**Description of the task**
Please set the lines down again exactly, from the top of the entries through the line that contains "(State.exceptionAt s a1 a2).mem".

- Opening Delimiter -

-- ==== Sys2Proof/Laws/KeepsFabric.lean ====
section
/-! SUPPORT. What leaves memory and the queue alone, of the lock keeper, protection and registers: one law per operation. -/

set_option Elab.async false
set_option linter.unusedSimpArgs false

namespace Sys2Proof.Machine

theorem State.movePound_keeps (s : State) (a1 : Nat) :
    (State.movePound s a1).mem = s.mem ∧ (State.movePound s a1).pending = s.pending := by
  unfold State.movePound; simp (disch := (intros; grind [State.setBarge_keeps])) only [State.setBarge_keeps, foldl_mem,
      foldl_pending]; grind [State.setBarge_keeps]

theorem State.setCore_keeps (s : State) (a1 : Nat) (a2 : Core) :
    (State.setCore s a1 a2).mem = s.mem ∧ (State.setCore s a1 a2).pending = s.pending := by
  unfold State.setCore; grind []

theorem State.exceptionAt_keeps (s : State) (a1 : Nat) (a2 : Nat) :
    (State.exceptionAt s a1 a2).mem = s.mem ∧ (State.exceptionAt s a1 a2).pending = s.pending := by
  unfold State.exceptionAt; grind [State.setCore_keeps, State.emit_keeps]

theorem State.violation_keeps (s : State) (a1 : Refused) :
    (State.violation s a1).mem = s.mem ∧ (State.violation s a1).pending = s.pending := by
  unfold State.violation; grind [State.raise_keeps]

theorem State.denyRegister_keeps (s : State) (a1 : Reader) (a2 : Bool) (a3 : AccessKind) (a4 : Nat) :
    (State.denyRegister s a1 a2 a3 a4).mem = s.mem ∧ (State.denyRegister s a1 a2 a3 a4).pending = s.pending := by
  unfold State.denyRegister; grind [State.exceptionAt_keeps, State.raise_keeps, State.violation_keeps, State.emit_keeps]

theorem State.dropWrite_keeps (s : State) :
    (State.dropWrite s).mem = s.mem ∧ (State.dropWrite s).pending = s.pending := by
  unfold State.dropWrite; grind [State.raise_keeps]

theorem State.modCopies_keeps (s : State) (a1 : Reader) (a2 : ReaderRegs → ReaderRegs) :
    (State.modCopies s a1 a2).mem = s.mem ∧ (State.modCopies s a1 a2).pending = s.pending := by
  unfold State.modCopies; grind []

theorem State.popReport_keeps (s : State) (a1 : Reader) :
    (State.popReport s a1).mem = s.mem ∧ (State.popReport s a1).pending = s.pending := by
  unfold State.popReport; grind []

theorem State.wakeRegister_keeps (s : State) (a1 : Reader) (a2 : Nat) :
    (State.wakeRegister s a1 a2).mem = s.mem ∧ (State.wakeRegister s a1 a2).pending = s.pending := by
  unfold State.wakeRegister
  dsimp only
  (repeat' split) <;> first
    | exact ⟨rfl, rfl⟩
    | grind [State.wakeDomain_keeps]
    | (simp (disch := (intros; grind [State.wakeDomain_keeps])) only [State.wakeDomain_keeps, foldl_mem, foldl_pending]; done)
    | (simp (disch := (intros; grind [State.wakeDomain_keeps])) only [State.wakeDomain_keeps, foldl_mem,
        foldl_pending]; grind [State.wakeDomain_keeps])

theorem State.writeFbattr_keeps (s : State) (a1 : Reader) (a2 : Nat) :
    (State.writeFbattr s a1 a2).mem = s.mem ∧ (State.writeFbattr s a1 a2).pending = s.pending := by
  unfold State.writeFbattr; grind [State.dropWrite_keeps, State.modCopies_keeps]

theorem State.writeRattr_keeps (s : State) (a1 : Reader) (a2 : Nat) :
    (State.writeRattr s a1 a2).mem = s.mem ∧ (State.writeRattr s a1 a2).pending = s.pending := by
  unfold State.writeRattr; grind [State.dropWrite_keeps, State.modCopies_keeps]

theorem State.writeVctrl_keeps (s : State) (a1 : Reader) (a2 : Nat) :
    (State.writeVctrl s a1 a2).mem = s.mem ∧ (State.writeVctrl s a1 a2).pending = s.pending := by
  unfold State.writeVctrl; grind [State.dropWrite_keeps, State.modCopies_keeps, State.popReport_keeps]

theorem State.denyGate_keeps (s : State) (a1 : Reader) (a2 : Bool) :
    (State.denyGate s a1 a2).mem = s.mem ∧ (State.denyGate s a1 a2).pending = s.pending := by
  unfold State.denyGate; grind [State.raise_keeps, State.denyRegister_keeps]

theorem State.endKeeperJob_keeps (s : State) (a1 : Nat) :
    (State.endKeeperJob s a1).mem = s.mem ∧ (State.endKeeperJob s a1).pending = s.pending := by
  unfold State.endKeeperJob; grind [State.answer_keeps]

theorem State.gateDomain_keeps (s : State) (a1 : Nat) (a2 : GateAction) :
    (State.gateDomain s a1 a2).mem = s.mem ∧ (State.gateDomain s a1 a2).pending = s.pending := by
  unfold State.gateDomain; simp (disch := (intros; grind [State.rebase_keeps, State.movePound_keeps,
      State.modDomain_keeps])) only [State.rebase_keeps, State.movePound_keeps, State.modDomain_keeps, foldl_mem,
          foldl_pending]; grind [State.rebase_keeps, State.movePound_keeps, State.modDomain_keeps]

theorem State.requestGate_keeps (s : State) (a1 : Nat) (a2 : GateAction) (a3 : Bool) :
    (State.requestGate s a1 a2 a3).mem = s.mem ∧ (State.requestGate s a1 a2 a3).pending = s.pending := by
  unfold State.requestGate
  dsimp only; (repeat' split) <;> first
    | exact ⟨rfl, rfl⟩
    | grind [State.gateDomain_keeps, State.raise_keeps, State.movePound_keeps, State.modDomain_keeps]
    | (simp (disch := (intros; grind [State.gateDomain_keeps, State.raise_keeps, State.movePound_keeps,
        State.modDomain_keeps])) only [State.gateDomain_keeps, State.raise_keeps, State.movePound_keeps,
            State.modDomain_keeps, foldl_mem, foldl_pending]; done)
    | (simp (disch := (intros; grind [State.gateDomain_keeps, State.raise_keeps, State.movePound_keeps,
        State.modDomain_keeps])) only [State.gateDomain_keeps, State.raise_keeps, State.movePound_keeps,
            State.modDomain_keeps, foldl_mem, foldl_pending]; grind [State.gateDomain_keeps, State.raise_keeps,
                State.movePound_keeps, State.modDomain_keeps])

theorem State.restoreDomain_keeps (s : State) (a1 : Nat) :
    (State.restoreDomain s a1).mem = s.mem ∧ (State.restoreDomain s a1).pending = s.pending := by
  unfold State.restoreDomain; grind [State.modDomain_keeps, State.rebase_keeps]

- Closing Delimiter -

**Output for this exercise**
-- ==== Sys2Proof/Laws/KeepsFabric.lean ====
section
/-! SUPPORT. What leaves memory and the queue alone, of the lock keeper, protection and registers: one law per operation. -/

set_option Elab.async false
set_option linter.unusedSimpArgs false

namespace Sys2Proof.Machine

theorem State.movePound_keeps (s : State) (a1 : Nat) :
    (State.movePound s a1).mem = s.mem ∧ (State.movePound s a1).pending = s.pending := by
  unfold State.movePound; simp (disch := (intros; grind [State.setBarge_keeps])) only [State.setBarge_keeps, foldl_mem,
      foldl_pending]; grind [State.setBarge_keeps]

theorem State.setCore_keeps (s : State) (a1 : Nat) (a2 : Core) :
    (State.setCore s a1 a2).mem = s.mem ∧ (State.setCore s a1 a2).pending = s.pending := by
  unfold State.setCore; grind []

theorem State.exceptionAt_keeps (s : State) (a1 : Nat) (a2 : Nat) :
    (State.exceptionAt s a1 a2).mem = s.mem ∧ (State.exceptionAt s a1 a2).pending = s.pending := by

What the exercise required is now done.